IDF21-0282 Association between Serum Uric Acid and Renal Outcome in Patients with Biopsy-confirmed Diabetic Nephropathy

Abstract

Background: It is well established that diabetic nephropathy (DN) is the first cause of end-stage renal disease (ESRD) in developed and developing countries. Serum uric acid (SUA) level has been widely recognized as a risk factor for DN development because oxidants are produced that can play a key role in renal injury during UA synthesis. Recently, a randomized, controlled trial (RCT) showed that in Multi-ethnic patients with a high risk of progression and stage 3-4 CKD in Australia and New Zealand, SUA lowering treatment using allopurinol could not significantly attenuate the drop of eGFR as compared with placebo, which is somewhat intriguing. Therefore, the association between SUA and renal outcome in type 2 diabetes mellitus (T2DM) and DN patients remains to be elucidated in more detail. Aim: To investigate the relationship between SUA level and renal outcome in patients with T2DM and diabetic nephropathy (DN). Method: A total of 393 Chinese patients with T2DM and biopsy-proven DN and followed at least one year were enrolled in this study.

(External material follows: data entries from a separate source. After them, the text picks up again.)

/-- Settles O59, agent by agent: the main flow sleeps, so no software runs; the converter is disabled; no interrupt is
requested; and a handler's operation is refused. -/
theorem lostWakeIsStuck : Obligations.LostWakeIsStuck := by
  intro s hctx hlpm hdone hen hifg hovifg hpending
  refine ⟨fun hfinal => by simp [hfinal.ended] at hdone, fun i _ hhost => ?_⟩
  have handlers (ha : i.agent = .convISR ∨ i.agent = .rfStack) : ¬ Enabled i s := by
    obtain ⟨c, rfl⟩ | rfl | ⟨x, hi, hx⟩ := entry_or_handler ha
    · exact not_enabled_of_noStep (noStep_convIrqEntry_of_noFlag hifg hovifg c)
    · exact not_enabled_of_noStep (noStep_rfIrqEntry_of_notPending hpending)
    · exact not_enabled_of_wrongContext hi fun h => hx (h.symm.trans hctx)
  cases ha : i.agent with
  | main => exact not_enabled_of_noStep (noStep_of_mainAway ha (.inr hlpm))
  | software =>
    obtain ⟨b, hb⟩ := opBody_software ha s
    exact not_enabled_of_noStep
      (noStep_of_noSoftware (by rintro rfl; cases ha) hb (not_softwareReady_of_asleep hctx hlpm))
  | converter => exact not_enabled_of_noStep (noStep_of_converterDisabled ha hen)
  | convISR => exact handlers (.inl ha)
  | rfStack => exact handlers (.inr ha)
  | host => exact absurd ha hhost

/-- Settles O6: the drawn widths are cut to the configuration's, which passes its checks; EN and gie are clear. -/
theorem powerUpState : Obligations.PowerUpState := by
  obtain ⟨hrefusal, hfits⟩ := Config.chip_checked
  obtain ⟨hgain, hfdly, hclk⟩ := (inv_atReset Config.chip 0).fieldsFit hfits
  refine ⟨⟨⟨rfl, rfl⟩, rfl, rfl, rfl, rfl⟩, rfl, rfl, rfl, rfl, rfl, State.reply_empty hrefusal rfl, hrefusal, hfits,
    _, _, _, _, _, rfl, hgain, hfdly, hclk, fun i ha => noStep_of_converterDisabled ha rfl, fun c => ?_⟩
  exact noStep_of_entryClosed (i := .convIrqEntry c) nofun rfl (.inr rfl)

/-- Settles O7: the invariant holds after a reset under every configuration. -/
theorem resetStateHasInv : Obligations.ResetStateHasInv := inv_atReset Config.chip 0

end Sys2Proof.Proofs
end
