-- ==== Sys2Proof/Config.lean ====
section
/-! DEFINITION. What an implementation fixes: the parameters of 00_scope.md R6 at their defaults, the OPEN window
bases, and the free values. -/

namespace Sys2Proof

/-- RGB565_ORDER (R6, R69): which end of the colour word holds red. -/
inductive Rgb565Order where
  | rHigh | bHigh
  deriving DecidableEq, Repr

/-- BC23_COLOR_MODE (R6, R112): how BC2 and BC3 build their palette. -/
inductive Bc23ColorMode where
  | fourColor | bc1RuleOpaque
  deriving DecidableEq, Repr

/-- RGB565_ORDER, default R_HIGH (decision D9). DESIGN CHOICE, safe: the spec's default, log 13. -/
def Config.rgb565Order : Rgb565Order := .rHigh

/-- BC23_COLOR_MODE, default FOUR_COLOR (decision D11). DESIGN CHOICE, safe: the spec's default, log 13. -/
def Config.bc23ColorMode : Bc23ColorMode := .fourColor

/-- BLEND_DIV, default truncating division (decision D10). DESIGN CHOICE, safe: the spec's default, log 13. -/
def Config.blendDiv (a b : Nat) : Nat := a / b

/-- RAMP_DIV, default truncating division (decision D12). DESIGN CHOICE, safe: the spec's default, log 13. -/
def Config.rampDiv (a b : Nat) : Nat := a / b

/-- PAD_COLUMN (R6). -/
def Config.padColumn : Nat := 60

/-- BCD_BASE div 256. BCD_BASE is OPEN (R6, R54: 256-byte aligned). The spec gives a register-bus address no width;
the model assumes none, so this is a natural number. DESIGN CHOICE, safe: nothing is known of it, log 14. -/
opaque Config.bcdPage : Nat

/-- Which page is SBD_BASE's, counted with BCD_BASE's page left out. DESIGN CHOICE, safe: nothing is known of it,
log 14. -/
opaque Config.sbdPick : Nat

/-- SBD_BASE div 256: OPEN, any page but BCD_BASE's (R54: the windows do not overlap), log 14. -/
def Config.sbdPage : Nat := if Config.sbdPick < Config.bcdPage then Config.sbdPick else Config.sbdPick + 1

/-- A byte of the output range of a command abandoned by reset (R39, R243: unspecified), or the final value of a byte a
refused command never computes (R58). A free value, log 8, log 12. -/
opaque Config.freeByte : Nat → Byte

/-- Which of the values R37 allows a host read of an output byte in its window returns: an index into their list.
A free value, log 8. -/
opaque Config.freePick : Nat → Nat

end Sys2Proof
end

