-- ==== Sys2Proof/Machine/Bc.lean ====
section
/-! DEFINITION. The BCD (40_bc_common.md, 41_bc_formats.md): endpoint expansion, palettes, ramps, the block decoders,
cropping, and one meaning per command. -/

namespace Sys2Proof.Machine

/-! ### Endpoint expansion (R109) -/

/-- RGB5TO8 (R109). -/
def rgb5to8 (v : Nat) : Nat := (v * 527 + 23) / 2 ^ 6

/-- RGB6TO8 (R109). -/
def rgb6to8 (v : Nat) : Nat := (v * 259 + 33) / 2 ^ 6

/-- An endpoint expanded, with alpha 255 (R69, R109). -/
def expand (order : Rgb565Order) (color : BitVec 16) : Rgba :=
  let high := (color.extractLsb' 11 5).toNat
  let g6 := (color.extractLsb' 5 6).toNat
  let low := (color.extractLsb' 0 5).toNat
  match order with
  | .rHigh => ⟨rgb5to8 high, rgb6to8 g6, rgb5to8 low, 255⟩
  | .bHigh => ⟨rgb5to8 low, rgb6to8 g6, rgb5to8 high, 255⟩

/-! ### Palettes (R111, R112, R114) -/

/-- The blend `(wp * p + wq * q) div d` of each colour channel (R114), opaque. -/
def blend (wp wq d : Nat) (p q : Rgba) : Rgba where
  r := Config.blendDiv (wp * p.r + wq * q.r) d
  g := Config.blendDiv (wp * p.g + wq * q.g) d
  b := Config.blendDiv (wp * p.b + wq * q.b) d
  a := 255

/-- The four-colour palette: both endpoints and their 2:1 and 1:2 blends (R111, R112). -/
def paletteFour (color0 color1 : BitVec 16) : List Rgba :=
  let p := expand Config.rgb565Order color0
  let q := expand Config.rgb565Order color1
  [p, q, blend 2 1 3 p q, blend 1 2 3 p q]

/-- The three-colour palette: both endpoints, their 1:1 blend, transparent black (R111). -/
def paletteThree (color0 color1 : BitVec 16) : List Rgba :=
  let p := expand Config.rgb565Order color0
  let q := expand Config.rgb565Order color1
  [p, q, blend 1 1 2 p q, ⟨0, 0, 0, 0⟩]

/-- palette_BC1 (R111): the raw words are compared, unsigned. -/
def paletteBc1 (color0 color1 : BitVec 16) : List Rgba :=
  if color1.toNat < color0.toNat then paletteFour color0 color1 else paletteThree color0 color1

/-- The BC2 and BC3 palette in either reading (R112); the machine takes Config's. -/
def paletteBc23 (mode : Bc23ColorMode) (color0 color1 : BitVec 16) : List Rgba :=
  match mode with
  | .fourColor => paletteFour color0 color1
  | .bc1RuleOpaque => paletteBc1 color0 color1

/-- The palette entry of texel i: `P[cidx[2i+1:2i]]` (R113). -/
def colorTexel (palette : List Rgba) (cidx : BitVec 32) (i : Nat) : Rgba :=
  palette.getD (cidx.extractLsb' (2 * i) 2).toNat ⟨0, 0, 0, 0⟩

/-! ### Ramps (R115, R116) -/

/-- build_ramp (R115). -/
def buildRamp (a0 a1 : Nat) : List Nat :=
  if a1 < a0 then
    [a0, a1] ++ [2, 3, 4, 5, 6, 7].map fun i => Config.rampDiv ((8 - i) * a0 + (i - 1) * a1) 7
  else
    [a0, a1] ++ ([2, 3, 4, 5].map fun i => Config.rampDiv ((6 - i) * a0 + (i - 1) * a1) 5) ++ [0, 255]

/-- The 3-bit index of texel i in the ramp block that starts at byte `at0` (R71). -/
def idx3 (blk : Bytes) (at0 i : Nat) : Nat :=
  if i < 8 then ((le24 blk (at0 + 2)).extractLsb' (3 * i) 3).toNat
  else ((le24 blk (at0 + 5)).extractLsb' (3 * (i - 8)) 3).toNat

/-- The ramp value of texel i (R116). -/
def rampTexel (ramp : List Nat) (blk : Bytes) (at0 i : Nat) : Nat := ramp.getD (idx3 blk at0 i) 0

/-! ### Block decoders (R122 to R126) -/

/-- A value of 0 to 255 as an output byte (R119). -/
def octet (v : Nat) : Byte := BitVec.ofNat 8 v

/-- The 16 texels of a tile, in the order of R68. -/
def tile (f : Nat → Bytes) : List Bytes := (List.range 16).map f

/-- The explicit alpha of texel i (R70, R118). -/
def explicitAlpha (blk : Bytes) (i : Nat) : Byte :=
  let v : BitVec 4 := (byteAt blk (i / 2)).extractLsb' (4 * (i % 2)) 4
  v ++ v

/-- DecodeBlock_0 (R122). -/
def decodeBlock1 (_fix : Bool) (blk : Bytes) : BlockRegs :=
  let c0 := le16 blk 0
  let c1 := le16 blk 2
  let palette := paletteBc1 c0 c1
  { BlockRegs.reset with
    color0 := c0, color1 := c1, palette := palette
    texels := tile fun i =>
      let p := colorTexel palette (le32 blk 4) i
      [octet p.r, octet p.g, octet p.b, octet p.a] }

/-- DecodeBlock_1 (R123). -/
def decodeBlock2 (_fix : Bool) (blk : Bytes) : BlockRegs :=
  let c0 := le16 blk 8
  let c1 := le16 blk 10
  let palette := paletteBc23 Config.bc23ColorMode c0 c1
  { BlockRegs.reset with
    color0 := c0, color1 := c1, palette := palette
    texels := tile fun i =>
      let p := colorTexel palette (le32 blk 12) i
      [octet p.r, octet p.g, octet p.b, explicitAlpha blk i] }

/-- DecodeBlock_2 (R124). -/
def decodeBlock3 (_fix : Bool) (blk : Bytes) : BlockRegs :=
  let c0 := le16 blk 8
  let c1 := le16 blk 10
  let palette := paletteBc23 Config.bc23ColorMode c0 c1
  let ramp := buildRamp (byteAt blk 0).toNat (byteAt blk 1).toNat
  { BlockRegs.reset with
    color0 := c0, color1 := c1, palette := palette
    endsA := (byteAt blk 0, byteAt blk 1), rampA := ramp
    texels := tile fun i =>
      let p := colorTexel palette (le32 blk 12) i
      [octet p.r, octet p.g, octet p.b, octet (rampTexel ramp blk 0 i)] }

/-- DecodeBlock_3 (R125). -/
def decodeBlock4 (_fix : Bool) (blk : Bytes) : BlockRegs :=
  let ramp := buildRamp (byteAt blk 0).toNat (byteAt blk 1).toNat
  { BlockRegs.reset with
    endsA := (byteAt blk 0, byteAt blk 1), rampA := ramp
    texels := tile fun i => [octet (rampTexel ramp blk 0 i)] }

/-- DecodeBlock_4 (R126): the green ramp from bytes 0 and 1 in the compatible mode (R127), from bytes 8 and 9 in the
corrected one (R128); the green indices from bytes 10 to 15 in both. -/
def decodeBlock5 (fix : Bool) (blk : Bytes) : BlockRegs :=
  let red := (byteAt blk 0, byteAt blk 1)
  let green := if fix then (byteAt blk 8, byteAt blk 9) else red
  let rampR := buildRamp red.1.toNat red.2.toNat
  let rampG := buildRamp green.1.toNat green.2.toNat
  { BlockRegs.reset with
    endsA := red, endsB := green, rampA := rampR, rampB := rampG
    texels := tile fun i => [octet (rampTexel rampR blk 0 i), octet (rampTexel rampG blk 8 i)] }

/-! ### The command (R100) -/

/-- The bytes of block k (R104), from the memory the command started with (R229); where an SBD command has completed,
its result (R37). DEDUCED, log 23. -/
def blockBytes (l : BcdLatch) (blockSize k : Nat) (m : Memory) : Bytes :=
  m.readBytes (l.srcAddr.toNat + k * blockSize) blockSize

/-- The column of texel i of block k in the image (R100). -/
def texelX (p : Plan) (k i : Nat) : Nat := 4 * (k % p.blocksX) + i % 4

/-- The row of texel i of block k in the image (R100). -/
def texelY (p : Plan) (k i : Nat) : Nat := 4 * (k / p.blocksX) + i / 4

/-- The address of texel (x, y) in the output (R49, R100). -/
def texelAddr (l : BcdLatch) (channels x y : Nat) : Nat := l.dstAddr.toNat + (y * l.width.toNat + x) * channels

/-- Stores texel i of block k unless it lies outside the image (R100, R105). -/
def storeTexel (p : Plan) (l : BcdLatch) (channels k : Nat) (texels : List Bytes) (i : Nat) (m : Memory) : Memory :=
  if texelX p k i < l.width.toNat ∧ texelY p k i < l.height.toNat then
    m.writeBytes (texelAddr l channels (texelX p k i) (texelY p k i)) (texels.getD i [])
  else m

/-- Stores the first `count` texels of block k. -/
def storeTexels (p : Plan) (l : BcdLatch) (channels k : Nat) (texels : List Bytes) (m : Memory) : (count : Nat) → Memory
  | 0 => m
  | i + 1 => storeTexel p l channels k texels i (storeTexels p l channels k texels m i)

/-- The engine after its first k blocks (R25, R100): what it holds, and memory. Input is read from `m`. -/
def bcdAfter (decodeBlock : Bool → Bytes → BlockRegs) (blockSize channels : Nat) (p : Plan) (l : BcdLatch)
    (start : BcdInternal) (m : Memory) : (k : Nat) → BcdInternal × Memory
  | 0 => ({ start with block := 0 }, m)
  | k + 1 =>
    let regs := decodeBlock l.bc5Fix (blockBytes l blockSize k m)
    let out := (bcdAfter decodeBlock blockSize channels p l start m k).2
    (⟨k + 1, regs⟩, storeTexels p l channels k regs.texels out 16)

/-- A DECODE command of a format (R100, R229): the checks, the duties of R58 to R60, the blocks, the completion. A
command that fails its checks completes with its error and no duty refuses it (R102, R103). DEDUCED, log 10. The last block's registers stay after the
completion. DESIGN CHOICE, unsafe: log 24. -/
def bcdCommand (decodeBlock : Bool → Bytes → BlockRegs) (blockSize channels : Nat) (s : State) : Result :=
  match bcdPlan (some (blockSize, channels)) s.bcdLatch with
  | .error st => .next (bcdRaise st s)
  | .ok p =>
    let input : Extent := ⟨s.bcdLatch.srcAddr.toNat, p.need⟩
    let output : Extent := ⟨s.bcdLatch.dstAddr.toNat, p.outLen⟩
    match brokenDuty ⟨input, output⟩ output (bcdRivals s) (unseenInputs s) with
    | some r => .refused r
    | none =>
      let done := bcdAfter decodeBlock blockSize channels p s.bcdLatch s.bcdInt s.mem (p.blocksX * p.blocksY)
      .next { bcdComplete .ok p.outLen done.2 s with bcdInt := done.1 }

/-- DECODE_BC1 (R122). -/
def execDecodeBc1 (s : State) : Result := bcdCommand decodeBlock1 8 4 s

/-- DECODE_BC2 (R123). -/
def execDecodeBc2 (s : State) : Result := bcdCommand decodeBlock2 16 4 s

/-- DECODE_BC3 (R124). -/
def execDecodeBc3 (s : State) : Result := bcdCommand decodeBlock3 16 4 s

/-- DECODE_BC4 (R125). -/
def execDecodeBc4 (s : State) : Result := bcdCommand decodeBlock4 8 1 s

/-- DECODE_BC5 (R126). -/
def execDecodeBc5 (s : State) : Result := bcdCommand decodeBlock5 16 2 s

/-- FMT 5 (R101). -/
def execUnsupportedFormat5 (s : State) : Result := .next (bcdRaise .unsupportedFormat s)

/-- FMT 6 (R101). -/
def execUnsupportedFormat6 (s : State) : Result := .next (bcdRaise .unsupportedFormat s)

/-- FMT 7 (R101). -/
def execUnsupportedFormat7 (s : State) : Result := .next (bcdRaise .unsupportedFormat s)

end Sys2Proof.Machine
end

Patients were stratified by the quartiles of baseline level of SUA: Q1 group286.02± 46.66 μmol/L (n=98); Q2 group: 358.23±14.03 μmol/L (n=99); Q3 group: 405.50±14.59 μmol/L (n=98) and Q4 group: 499.14±56.97 μmol/L (n=98). Renal outcome was defined by progression to end stage renal disease (ESRD). Kaplan-Meier survival analysis and Cox proportional hazards model were used to analyze the association between SUA quartiles and the renal outcomes. Results: During the median 3-year follow-up period, there were 173 ESRD outcome events (44.02%) during follow-up. No significant difference among SUA level the risk of progression of DN (P=0.747) was shown in the Kaplan-Meier survival analysis. In multivariable-adjusted model, HRs for developing ESRD were 1.364(0.621-2.992; p=0.439), 1.518(0.768-3.002; p=0.230) and 1.411(0.706-2.821; p=0.330) for the Q2, Q3 and Q4, respectively, in comparison with the Q1 (P=0.652). Discussion: No significant association between SUA level and renal outcome of ESRD in Chinese patients with T2DM and DN was found in our study. Besides, the role of uric acid-lowering therapy in delaying DN progression and improve ESRD outcome had not yet been proven. Further study was needed to clarify the renal benefit of the uric acid-lowering therapy in the treatment of DN.